(Stored data entries)
┏━━

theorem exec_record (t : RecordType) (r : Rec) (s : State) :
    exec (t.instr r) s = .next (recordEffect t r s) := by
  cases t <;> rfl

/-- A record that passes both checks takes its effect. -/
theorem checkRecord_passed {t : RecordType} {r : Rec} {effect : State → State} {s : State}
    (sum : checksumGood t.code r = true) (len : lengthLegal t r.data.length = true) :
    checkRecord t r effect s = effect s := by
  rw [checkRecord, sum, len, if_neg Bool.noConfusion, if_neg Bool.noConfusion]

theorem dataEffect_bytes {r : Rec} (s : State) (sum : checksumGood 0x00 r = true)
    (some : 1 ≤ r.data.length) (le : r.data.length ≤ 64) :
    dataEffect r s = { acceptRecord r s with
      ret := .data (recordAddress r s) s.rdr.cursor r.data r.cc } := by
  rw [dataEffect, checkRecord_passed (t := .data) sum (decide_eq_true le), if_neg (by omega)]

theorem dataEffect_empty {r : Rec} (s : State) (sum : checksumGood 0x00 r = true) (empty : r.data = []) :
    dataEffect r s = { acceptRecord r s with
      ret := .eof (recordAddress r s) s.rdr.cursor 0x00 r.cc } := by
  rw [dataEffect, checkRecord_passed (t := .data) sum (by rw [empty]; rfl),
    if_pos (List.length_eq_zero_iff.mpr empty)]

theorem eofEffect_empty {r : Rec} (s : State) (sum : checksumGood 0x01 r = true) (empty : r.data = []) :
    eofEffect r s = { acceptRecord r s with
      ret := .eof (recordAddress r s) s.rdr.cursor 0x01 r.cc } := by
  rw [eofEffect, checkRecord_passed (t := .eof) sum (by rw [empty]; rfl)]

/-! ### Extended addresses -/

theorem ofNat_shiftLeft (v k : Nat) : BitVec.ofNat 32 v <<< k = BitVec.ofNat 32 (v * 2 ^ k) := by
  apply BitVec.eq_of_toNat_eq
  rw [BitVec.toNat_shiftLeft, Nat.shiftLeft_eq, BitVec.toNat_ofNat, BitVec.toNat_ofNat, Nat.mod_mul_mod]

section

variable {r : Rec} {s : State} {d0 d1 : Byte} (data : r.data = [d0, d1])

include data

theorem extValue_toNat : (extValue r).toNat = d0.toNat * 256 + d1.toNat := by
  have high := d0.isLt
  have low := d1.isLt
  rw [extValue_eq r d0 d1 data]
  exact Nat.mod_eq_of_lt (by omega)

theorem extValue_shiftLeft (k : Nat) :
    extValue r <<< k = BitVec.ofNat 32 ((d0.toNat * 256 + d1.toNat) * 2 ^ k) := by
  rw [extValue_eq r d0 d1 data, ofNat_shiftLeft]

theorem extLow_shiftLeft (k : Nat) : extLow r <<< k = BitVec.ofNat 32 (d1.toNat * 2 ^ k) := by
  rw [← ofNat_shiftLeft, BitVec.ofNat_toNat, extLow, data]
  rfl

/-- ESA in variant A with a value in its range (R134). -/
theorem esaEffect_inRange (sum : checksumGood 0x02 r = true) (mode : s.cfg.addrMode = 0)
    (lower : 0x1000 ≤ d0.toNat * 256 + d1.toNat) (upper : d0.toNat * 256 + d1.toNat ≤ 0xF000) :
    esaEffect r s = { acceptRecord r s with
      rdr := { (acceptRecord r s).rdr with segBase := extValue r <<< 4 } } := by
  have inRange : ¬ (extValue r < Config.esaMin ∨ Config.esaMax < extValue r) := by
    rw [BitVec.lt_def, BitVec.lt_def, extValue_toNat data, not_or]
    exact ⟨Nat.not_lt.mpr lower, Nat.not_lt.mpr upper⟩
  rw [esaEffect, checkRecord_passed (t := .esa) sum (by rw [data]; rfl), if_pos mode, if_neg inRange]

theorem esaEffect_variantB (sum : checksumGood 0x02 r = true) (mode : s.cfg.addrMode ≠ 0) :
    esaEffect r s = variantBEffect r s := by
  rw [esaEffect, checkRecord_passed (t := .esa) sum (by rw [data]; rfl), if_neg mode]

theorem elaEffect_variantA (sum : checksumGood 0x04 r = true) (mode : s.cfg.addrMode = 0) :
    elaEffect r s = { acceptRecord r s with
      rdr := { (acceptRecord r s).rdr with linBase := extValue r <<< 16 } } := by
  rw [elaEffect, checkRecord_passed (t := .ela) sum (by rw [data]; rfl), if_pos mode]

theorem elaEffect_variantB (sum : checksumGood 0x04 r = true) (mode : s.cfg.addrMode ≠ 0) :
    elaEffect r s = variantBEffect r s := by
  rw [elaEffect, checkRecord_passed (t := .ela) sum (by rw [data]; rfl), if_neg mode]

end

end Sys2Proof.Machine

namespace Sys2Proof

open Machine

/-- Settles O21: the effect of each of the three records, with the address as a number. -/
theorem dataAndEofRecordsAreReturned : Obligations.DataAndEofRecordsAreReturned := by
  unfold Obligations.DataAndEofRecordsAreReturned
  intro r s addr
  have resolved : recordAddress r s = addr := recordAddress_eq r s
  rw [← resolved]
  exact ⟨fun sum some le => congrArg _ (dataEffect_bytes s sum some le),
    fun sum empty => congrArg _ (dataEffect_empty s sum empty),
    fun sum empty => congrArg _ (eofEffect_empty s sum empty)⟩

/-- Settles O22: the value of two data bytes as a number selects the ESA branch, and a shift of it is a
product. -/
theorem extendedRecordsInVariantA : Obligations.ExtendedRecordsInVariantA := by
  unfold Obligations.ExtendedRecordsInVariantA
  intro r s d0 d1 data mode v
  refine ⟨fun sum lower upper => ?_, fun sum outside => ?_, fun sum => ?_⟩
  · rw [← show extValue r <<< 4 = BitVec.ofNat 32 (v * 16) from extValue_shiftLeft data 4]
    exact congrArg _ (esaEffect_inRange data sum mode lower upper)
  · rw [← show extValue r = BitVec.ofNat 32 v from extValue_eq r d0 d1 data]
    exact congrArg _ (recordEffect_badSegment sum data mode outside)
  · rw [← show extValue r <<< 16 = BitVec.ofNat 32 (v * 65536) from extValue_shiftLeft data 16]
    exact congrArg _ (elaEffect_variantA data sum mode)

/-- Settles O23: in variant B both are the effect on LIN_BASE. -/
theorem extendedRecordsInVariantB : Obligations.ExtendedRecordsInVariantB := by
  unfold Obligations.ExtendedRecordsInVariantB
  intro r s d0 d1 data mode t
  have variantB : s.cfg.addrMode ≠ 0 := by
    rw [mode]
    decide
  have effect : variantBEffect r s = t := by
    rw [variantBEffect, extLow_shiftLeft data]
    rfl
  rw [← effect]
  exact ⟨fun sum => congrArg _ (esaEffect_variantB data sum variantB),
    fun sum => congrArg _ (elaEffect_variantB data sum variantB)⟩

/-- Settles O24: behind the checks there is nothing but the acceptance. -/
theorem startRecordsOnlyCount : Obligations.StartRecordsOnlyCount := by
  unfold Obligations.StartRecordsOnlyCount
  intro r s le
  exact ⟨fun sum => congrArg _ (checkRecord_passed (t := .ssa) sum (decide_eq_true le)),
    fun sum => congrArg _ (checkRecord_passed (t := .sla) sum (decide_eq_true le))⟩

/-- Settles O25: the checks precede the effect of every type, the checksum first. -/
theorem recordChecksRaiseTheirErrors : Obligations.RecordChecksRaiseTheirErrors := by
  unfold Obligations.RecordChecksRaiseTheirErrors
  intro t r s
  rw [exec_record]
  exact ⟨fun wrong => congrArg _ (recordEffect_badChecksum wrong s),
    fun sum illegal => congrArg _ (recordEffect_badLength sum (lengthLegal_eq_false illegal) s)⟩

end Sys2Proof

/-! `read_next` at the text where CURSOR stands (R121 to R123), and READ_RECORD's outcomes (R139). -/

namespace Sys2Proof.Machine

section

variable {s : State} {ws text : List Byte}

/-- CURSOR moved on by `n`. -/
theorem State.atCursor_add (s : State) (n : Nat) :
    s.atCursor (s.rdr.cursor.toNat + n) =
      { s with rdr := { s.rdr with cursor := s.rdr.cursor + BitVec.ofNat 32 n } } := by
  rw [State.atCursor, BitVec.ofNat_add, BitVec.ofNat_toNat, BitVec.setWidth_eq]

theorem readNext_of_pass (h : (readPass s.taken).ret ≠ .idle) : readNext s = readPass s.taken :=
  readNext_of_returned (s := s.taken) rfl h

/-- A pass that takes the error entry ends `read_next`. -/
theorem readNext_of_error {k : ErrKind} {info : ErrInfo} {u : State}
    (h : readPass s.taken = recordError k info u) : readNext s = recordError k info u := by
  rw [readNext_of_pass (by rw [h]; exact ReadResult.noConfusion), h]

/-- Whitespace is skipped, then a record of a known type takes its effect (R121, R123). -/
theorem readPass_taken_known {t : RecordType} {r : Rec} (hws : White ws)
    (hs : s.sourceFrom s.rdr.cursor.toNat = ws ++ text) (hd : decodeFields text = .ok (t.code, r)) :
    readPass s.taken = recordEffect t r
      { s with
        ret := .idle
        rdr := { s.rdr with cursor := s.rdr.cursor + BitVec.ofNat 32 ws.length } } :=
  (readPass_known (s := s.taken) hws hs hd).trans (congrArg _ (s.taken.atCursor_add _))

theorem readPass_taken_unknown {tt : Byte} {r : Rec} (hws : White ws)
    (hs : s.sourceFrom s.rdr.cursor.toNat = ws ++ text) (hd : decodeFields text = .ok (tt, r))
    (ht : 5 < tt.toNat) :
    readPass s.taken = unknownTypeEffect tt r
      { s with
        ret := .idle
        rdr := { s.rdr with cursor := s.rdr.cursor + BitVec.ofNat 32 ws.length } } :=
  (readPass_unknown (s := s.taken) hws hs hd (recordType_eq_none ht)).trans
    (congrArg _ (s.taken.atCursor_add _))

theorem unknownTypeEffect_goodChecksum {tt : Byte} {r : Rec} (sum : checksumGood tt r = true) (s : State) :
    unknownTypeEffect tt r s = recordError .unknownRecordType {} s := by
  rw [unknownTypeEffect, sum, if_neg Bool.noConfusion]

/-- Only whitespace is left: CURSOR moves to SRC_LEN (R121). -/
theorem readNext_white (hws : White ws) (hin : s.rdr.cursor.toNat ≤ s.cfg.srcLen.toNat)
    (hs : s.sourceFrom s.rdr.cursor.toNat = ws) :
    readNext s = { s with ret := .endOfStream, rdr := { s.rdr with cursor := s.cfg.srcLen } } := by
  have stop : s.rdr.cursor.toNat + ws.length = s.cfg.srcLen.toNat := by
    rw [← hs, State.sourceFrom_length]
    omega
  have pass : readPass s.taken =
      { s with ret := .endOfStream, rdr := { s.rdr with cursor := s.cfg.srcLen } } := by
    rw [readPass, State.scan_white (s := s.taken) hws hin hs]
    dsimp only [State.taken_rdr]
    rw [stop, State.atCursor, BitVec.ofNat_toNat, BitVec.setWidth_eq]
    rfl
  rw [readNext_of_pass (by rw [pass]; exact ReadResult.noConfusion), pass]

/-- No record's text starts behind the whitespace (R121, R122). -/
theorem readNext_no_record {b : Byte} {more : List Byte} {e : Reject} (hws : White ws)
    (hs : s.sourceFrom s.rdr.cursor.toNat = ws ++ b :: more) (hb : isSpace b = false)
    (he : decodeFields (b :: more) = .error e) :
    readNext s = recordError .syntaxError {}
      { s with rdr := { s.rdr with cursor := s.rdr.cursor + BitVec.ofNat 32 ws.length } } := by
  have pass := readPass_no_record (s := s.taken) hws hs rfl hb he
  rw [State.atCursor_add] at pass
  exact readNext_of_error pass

┗━━

--- Work instruction ---
Please set down again, word for word, only the lines from the start of the entries through the line with "rw [checkRecord, sum, len, if_neg", both ends included.

--- Answer space ---
theorem exec_record (t : RecordType) (r : Rec) (s : State) :
    exec (t.instr r) s = .next (recordEffect t r s) := by
  cases t <;> rfl

/-- A record that passes both checks takes its effect. -/
theorem checkRecord_passed {t : RecordType} {r : Rec} {effect : State → State} {s : State}
    (sum : checksumGood t.code r = true) (len : lengthLegal t r.data.length = true) :
    checkRecord t r effect s = effect s := by
  rw [checkRecord, sum, len, if_neg Bool.noConfusion, if_neg Bool.noConfusion]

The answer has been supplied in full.